** TASK TO COMPLETE **
In the entries, find all lines that hold the word "htotal" and copy them.
***
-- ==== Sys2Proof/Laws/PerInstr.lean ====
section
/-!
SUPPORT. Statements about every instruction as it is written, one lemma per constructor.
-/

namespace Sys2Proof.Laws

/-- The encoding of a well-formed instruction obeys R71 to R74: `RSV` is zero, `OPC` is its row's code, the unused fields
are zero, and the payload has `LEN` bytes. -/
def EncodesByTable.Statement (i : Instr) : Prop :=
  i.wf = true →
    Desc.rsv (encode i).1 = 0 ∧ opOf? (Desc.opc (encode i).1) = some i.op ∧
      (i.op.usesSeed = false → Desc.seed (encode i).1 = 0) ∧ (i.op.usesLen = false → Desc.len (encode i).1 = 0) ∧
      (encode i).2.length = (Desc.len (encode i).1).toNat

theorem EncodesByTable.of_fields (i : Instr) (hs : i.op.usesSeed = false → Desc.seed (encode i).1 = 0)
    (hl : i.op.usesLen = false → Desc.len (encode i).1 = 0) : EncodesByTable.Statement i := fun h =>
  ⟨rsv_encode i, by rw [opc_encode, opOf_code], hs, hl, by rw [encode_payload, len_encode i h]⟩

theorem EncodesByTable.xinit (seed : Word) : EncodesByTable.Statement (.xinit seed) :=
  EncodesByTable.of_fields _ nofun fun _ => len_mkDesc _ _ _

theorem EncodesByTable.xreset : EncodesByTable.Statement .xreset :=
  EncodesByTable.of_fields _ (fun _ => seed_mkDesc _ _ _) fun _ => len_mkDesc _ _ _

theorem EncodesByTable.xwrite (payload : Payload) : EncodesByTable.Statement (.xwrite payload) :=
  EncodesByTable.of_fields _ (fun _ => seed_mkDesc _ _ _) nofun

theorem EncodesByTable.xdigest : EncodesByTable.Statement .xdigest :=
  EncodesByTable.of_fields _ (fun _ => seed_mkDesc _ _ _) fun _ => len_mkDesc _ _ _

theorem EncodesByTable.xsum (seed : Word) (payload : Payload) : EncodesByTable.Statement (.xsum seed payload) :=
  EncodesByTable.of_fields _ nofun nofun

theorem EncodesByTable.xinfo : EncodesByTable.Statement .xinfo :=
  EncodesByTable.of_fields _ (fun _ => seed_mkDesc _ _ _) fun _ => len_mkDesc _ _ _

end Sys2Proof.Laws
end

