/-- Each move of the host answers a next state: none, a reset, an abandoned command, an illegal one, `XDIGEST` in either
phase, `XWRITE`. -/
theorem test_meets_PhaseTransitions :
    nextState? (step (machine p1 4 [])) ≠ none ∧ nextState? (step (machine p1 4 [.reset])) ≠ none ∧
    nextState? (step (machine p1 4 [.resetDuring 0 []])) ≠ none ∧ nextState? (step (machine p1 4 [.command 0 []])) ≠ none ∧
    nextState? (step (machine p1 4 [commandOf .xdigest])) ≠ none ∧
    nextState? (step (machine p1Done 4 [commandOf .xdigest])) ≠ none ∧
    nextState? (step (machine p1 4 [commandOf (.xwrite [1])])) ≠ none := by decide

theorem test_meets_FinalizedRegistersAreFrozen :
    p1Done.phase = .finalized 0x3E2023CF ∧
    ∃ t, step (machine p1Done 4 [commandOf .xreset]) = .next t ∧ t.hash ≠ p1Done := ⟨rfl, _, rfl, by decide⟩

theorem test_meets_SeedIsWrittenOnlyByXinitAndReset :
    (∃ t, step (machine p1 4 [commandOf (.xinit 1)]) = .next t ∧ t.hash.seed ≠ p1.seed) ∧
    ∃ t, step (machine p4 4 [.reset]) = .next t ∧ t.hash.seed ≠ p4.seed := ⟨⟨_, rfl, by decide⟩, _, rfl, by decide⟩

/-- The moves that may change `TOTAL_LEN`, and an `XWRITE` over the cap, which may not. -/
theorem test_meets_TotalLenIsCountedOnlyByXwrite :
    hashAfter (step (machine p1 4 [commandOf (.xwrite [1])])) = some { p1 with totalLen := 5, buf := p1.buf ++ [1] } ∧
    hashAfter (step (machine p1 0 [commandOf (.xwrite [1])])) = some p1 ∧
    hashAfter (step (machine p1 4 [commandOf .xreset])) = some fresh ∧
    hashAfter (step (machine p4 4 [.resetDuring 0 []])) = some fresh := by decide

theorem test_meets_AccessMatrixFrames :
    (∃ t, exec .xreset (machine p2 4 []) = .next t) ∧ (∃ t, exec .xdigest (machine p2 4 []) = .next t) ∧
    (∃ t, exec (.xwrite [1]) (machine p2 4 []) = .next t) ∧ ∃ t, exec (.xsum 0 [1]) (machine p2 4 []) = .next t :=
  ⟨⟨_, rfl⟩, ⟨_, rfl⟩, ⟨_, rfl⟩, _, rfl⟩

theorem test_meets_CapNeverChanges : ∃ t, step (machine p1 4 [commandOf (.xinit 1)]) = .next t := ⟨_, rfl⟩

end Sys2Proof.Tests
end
***
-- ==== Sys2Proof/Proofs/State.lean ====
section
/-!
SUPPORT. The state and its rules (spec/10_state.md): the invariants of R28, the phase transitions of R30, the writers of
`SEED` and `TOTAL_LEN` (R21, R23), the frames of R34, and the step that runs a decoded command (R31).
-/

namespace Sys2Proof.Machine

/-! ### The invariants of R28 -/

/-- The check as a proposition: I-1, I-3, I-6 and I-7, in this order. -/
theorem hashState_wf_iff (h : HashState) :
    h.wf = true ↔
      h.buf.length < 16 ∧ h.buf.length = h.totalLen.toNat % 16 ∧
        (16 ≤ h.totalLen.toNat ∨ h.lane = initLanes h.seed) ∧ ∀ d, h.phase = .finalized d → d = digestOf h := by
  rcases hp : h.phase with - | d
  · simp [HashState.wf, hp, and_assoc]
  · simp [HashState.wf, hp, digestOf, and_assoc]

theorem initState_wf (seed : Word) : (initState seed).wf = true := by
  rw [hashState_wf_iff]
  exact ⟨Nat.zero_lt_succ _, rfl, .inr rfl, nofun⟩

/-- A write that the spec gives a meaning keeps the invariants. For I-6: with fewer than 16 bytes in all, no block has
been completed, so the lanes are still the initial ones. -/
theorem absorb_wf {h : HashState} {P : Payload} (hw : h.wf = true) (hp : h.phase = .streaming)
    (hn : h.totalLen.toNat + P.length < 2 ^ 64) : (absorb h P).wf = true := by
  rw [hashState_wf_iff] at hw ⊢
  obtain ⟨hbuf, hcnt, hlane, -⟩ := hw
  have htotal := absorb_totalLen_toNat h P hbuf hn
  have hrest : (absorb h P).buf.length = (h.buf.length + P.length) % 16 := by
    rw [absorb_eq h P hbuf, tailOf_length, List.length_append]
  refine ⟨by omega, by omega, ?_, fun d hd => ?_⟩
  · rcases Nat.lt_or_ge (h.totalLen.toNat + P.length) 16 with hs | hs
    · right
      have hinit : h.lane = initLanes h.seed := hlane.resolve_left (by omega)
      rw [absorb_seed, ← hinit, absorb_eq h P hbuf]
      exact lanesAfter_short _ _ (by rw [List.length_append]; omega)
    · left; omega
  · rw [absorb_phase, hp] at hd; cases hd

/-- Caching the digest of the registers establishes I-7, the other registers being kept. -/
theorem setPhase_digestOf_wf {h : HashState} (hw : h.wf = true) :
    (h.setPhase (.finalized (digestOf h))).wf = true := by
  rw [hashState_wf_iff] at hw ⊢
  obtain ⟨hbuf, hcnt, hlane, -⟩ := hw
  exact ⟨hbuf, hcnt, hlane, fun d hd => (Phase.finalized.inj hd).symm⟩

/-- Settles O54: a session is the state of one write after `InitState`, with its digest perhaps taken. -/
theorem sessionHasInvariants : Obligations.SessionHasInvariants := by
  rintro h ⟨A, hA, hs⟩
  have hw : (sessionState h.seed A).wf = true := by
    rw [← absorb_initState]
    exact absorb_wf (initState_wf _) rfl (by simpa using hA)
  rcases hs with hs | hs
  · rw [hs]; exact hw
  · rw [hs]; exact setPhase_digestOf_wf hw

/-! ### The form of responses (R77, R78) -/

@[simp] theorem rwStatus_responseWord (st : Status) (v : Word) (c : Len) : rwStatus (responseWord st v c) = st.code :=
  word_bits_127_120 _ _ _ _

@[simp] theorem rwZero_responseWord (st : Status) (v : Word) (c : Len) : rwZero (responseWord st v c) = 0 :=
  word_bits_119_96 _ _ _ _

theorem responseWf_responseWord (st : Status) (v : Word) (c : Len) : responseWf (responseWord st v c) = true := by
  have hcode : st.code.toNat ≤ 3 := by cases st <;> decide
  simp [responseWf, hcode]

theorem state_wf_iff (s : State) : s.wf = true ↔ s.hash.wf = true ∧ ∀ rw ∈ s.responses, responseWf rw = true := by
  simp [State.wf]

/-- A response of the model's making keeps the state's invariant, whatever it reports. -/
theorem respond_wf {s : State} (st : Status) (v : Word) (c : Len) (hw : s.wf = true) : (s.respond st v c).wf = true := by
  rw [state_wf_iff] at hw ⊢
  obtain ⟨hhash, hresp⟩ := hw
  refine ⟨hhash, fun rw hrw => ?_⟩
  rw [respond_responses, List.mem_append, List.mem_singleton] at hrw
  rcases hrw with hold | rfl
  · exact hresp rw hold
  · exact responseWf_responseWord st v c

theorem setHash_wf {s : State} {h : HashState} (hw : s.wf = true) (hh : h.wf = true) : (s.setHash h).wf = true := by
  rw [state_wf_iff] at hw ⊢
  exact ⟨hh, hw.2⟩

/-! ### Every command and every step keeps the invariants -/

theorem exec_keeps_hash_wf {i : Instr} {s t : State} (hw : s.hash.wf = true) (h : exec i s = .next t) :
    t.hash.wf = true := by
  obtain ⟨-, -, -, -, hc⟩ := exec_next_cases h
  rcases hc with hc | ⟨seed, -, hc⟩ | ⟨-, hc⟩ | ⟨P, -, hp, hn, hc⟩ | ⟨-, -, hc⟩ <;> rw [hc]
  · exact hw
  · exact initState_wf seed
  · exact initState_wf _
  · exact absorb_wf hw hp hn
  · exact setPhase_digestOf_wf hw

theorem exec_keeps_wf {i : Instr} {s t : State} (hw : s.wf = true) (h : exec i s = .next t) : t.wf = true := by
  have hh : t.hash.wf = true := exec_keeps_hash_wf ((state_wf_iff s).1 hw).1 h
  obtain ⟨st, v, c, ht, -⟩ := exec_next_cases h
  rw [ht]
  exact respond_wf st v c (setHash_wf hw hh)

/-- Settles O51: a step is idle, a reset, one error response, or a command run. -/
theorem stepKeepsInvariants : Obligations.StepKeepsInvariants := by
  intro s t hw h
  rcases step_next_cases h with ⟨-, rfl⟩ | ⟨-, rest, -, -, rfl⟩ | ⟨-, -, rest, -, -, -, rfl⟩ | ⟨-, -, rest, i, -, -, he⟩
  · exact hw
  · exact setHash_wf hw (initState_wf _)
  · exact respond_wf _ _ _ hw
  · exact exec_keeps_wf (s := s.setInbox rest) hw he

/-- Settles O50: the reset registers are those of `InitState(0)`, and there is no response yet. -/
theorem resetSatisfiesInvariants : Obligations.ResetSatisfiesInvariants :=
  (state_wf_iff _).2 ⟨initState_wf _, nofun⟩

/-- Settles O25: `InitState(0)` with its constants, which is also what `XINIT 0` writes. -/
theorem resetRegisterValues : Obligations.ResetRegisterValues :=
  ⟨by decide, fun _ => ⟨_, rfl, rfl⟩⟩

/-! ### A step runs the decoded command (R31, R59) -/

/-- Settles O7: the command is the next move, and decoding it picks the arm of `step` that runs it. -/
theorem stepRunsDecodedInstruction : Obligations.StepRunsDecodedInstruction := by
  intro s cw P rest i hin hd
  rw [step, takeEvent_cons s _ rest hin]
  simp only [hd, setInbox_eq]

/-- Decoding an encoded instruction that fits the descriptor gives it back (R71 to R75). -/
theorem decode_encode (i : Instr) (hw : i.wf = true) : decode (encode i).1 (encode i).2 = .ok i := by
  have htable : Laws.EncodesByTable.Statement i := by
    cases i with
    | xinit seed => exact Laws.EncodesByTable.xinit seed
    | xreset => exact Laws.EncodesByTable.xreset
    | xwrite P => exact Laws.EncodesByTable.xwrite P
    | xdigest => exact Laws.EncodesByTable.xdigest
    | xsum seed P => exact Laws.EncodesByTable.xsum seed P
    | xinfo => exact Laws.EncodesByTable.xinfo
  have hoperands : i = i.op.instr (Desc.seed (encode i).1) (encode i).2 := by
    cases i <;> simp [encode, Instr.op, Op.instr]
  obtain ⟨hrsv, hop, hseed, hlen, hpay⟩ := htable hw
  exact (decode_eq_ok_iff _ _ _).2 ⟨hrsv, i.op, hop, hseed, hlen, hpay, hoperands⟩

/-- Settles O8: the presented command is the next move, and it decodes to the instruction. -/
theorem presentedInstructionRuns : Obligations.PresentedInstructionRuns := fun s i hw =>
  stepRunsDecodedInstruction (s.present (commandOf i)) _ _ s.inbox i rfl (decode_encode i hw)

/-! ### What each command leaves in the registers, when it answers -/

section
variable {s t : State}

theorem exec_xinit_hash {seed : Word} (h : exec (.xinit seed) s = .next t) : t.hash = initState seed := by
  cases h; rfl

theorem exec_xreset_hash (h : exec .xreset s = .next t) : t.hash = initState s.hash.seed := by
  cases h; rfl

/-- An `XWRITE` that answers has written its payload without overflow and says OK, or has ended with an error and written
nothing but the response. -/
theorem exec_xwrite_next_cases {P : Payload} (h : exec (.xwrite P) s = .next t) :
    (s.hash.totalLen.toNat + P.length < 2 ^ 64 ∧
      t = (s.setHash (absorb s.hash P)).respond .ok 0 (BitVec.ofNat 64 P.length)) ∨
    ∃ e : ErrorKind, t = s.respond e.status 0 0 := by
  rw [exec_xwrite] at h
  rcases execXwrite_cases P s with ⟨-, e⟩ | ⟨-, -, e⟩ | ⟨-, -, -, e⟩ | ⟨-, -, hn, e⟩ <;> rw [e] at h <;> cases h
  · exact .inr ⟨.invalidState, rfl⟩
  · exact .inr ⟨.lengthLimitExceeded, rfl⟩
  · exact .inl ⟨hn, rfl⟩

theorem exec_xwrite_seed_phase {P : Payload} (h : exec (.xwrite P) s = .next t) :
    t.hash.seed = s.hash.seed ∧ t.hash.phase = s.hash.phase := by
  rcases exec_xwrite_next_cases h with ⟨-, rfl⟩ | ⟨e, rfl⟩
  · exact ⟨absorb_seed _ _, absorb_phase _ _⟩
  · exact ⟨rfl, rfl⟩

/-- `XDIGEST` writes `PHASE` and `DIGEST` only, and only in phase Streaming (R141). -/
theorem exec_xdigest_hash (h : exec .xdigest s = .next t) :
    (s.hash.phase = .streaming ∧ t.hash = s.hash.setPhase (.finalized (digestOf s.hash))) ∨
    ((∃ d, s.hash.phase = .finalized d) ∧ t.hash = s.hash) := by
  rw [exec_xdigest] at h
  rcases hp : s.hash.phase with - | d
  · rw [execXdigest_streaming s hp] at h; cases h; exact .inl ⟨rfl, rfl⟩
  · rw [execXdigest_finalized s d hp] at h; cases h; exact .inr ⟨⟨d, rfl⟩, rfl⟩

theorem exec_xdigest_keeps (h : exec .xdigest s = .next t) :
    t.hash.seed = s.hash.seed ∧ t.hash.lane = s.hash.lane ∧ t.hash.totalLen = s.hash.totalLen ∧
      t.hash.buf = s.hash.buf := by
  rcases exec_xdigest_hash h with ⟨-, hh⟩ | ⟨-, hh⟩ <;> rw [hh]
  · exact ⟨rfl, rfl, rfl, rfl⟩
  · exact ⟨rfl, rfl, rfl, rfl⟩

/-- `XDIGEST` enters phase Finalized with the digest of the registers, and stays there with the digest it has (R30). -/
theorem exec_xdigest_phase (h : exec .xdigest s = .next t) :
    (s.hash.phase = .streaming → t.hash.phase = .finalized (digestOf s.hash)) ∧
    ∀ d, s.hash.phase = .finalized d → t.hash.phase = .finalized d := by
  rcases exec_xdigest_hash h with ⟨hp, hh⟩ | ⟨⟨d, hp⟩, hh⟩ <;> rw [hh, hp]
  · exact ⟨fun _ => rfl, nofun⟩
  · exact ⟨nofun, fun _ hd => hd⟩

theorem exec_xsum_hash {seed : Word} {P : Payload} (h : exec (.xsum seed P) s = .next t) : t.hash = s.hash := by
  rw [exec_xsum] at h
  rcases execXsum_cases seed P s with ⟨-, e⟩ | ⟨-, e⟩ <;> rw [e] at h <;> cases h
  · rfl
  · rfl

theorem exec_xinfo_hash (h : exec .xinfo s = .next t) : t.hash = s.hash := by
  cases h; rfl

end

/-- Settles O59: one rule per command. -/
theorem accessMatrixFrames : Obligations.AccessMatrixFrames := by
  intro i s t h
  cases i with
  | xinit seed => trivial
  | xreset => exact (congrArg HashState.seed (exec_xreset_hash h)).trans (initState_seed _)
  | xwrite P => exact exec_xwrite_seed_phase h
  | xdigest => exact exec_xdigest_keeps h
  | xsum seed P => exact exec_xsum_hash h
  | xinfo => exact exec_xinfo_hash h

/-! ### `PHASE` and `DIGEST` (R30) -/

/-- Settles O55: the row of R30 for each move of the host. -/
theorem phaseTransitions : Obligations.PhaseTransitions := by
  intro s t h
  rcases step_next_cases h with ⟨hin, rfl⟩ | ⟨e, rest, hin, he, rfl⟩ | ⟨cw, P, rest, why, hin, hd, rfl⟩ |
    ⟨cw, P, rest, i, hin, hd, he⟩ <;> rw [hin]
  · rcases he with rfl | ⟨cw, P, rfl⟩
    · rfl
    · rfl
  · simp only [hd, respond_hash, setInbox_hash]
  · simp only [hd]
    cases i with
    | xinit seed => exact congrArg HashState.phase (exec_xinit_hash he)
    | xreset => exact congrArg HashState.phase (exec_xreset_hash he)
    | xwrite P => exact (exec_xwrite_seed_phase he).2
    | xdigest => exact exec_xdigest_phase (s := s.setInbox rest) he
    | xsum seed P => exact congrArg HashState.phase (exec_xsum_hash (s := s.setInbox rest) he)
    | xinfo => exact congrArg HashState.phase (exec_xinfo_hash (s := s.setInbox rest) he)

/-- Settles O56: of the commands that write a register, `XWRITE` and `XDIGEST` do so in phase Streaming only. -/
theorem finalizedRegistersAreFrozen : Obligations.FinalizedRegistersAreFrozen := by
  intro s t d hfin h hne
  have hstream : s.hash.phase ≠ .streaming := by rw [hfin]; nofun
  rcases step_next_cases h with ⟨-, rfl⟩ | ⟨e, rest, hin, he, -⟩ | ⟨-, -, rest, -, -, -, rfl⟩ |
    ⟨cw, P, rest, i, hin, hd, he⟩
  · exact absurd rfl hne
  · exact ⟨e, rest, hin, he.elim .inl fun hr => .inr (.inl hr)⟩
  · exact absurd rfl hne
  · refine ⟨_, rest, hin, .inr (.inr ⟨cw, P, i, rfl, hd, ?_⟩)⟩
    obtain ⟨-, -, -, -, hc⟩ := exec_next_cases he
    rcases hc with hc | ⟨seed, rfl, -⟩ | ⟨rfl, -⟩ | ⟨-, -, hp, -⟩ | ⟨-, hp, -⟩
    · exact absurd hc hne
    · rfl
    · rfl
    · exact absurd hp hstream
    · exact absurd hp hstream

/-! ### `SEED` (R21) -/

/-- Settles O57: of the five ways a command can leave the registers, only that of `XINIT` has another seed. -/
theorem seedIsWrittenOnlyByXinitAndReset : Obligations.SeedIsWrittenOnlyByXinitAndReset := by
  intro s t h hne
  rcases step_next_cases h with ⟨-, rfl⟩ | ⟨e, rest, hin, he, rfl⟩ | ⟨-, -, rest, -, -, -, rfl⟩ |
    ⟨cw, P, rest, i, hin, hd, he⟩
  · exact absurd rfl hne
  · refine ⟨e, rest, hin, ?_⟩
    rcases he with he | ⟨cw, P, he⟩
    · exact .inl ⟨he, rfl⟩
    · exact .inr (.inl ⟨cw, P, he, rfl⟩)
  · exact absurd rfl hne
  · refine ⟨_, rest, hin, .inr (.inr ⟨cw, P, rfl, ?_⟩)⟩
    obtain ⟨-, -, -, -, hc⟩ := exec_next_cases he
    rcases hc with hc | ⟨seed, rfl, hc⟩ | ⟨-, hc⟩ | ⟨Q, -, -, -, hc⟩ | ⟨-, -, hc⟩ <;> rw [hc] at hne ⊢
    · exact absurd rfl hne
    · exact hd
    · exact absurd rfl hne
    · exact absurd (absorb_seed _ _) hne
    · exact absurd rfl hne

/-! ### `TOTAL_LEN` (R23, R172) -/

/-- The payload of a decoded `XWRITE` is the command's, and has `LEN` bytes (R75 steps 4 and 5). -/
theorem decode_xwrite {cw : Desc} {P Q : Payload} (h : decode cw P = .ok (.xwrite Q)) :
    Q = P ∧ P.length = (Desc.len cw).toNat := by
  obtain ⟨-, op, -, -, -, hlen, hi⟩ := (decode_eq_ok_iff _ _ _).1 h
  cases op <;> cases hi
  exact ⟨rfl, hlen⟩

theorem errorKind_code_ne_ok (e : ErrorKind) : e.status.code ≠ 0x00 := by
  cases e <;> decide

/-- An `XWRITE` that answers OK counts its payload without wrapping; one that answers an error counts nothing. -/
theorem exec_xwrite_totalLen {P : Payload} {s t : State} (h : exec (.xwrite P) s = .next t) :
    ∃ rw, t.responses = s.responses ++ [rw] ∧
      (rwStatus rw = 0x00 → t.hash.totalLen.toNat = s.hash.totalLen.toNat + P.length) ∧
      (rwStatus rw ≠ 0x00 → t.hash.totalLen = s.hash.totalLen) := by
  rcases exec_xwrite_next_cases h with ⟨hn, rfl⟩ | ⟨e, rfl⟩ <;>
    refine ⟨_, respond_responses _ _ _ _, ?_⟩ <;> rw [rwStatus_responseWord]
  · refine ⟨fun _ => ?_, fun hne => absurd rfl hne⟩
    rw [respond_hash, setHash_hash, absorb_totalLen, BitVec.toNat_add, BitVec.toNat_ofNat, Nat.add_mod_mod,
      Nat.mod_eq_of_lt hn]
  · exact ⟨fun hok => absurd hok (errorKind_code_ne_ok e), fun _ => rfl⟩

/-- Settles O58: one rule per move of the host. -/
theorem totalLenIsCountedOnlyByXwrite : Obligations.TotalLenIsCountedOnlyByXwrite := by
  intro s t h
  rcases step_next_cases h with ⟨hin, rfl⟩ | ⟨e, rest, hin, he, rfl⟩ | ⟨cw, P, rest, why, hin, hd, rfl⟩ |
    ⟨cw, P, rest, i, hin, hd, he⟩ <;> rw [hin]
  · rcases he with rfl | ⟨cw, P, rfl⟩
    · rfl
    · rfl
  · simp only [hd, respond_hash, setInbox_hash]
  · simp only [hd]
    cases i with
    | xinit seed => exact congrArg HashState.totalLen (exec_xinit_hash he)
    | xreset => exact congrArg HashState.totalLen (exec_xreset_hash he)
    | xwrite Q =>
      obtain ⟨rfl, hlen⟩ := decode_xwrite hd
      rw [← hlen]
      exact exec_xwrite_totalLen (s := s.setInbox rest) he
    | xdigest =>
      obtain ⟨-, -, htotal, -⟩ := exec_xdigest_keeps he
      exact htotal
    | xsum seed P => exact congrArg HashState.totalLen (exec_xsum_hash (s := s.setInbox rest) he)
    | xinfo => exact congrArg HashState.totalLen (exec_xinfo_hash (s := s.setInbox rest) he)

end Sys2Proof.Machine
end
***
** EXERCISE RESULT **
  have htotal := absorb_totalLen_toNat h P hbuf hn
      obtain ⟨-, -, htotal, -⟩ := exec_xdigest_keeps he
      exact htotal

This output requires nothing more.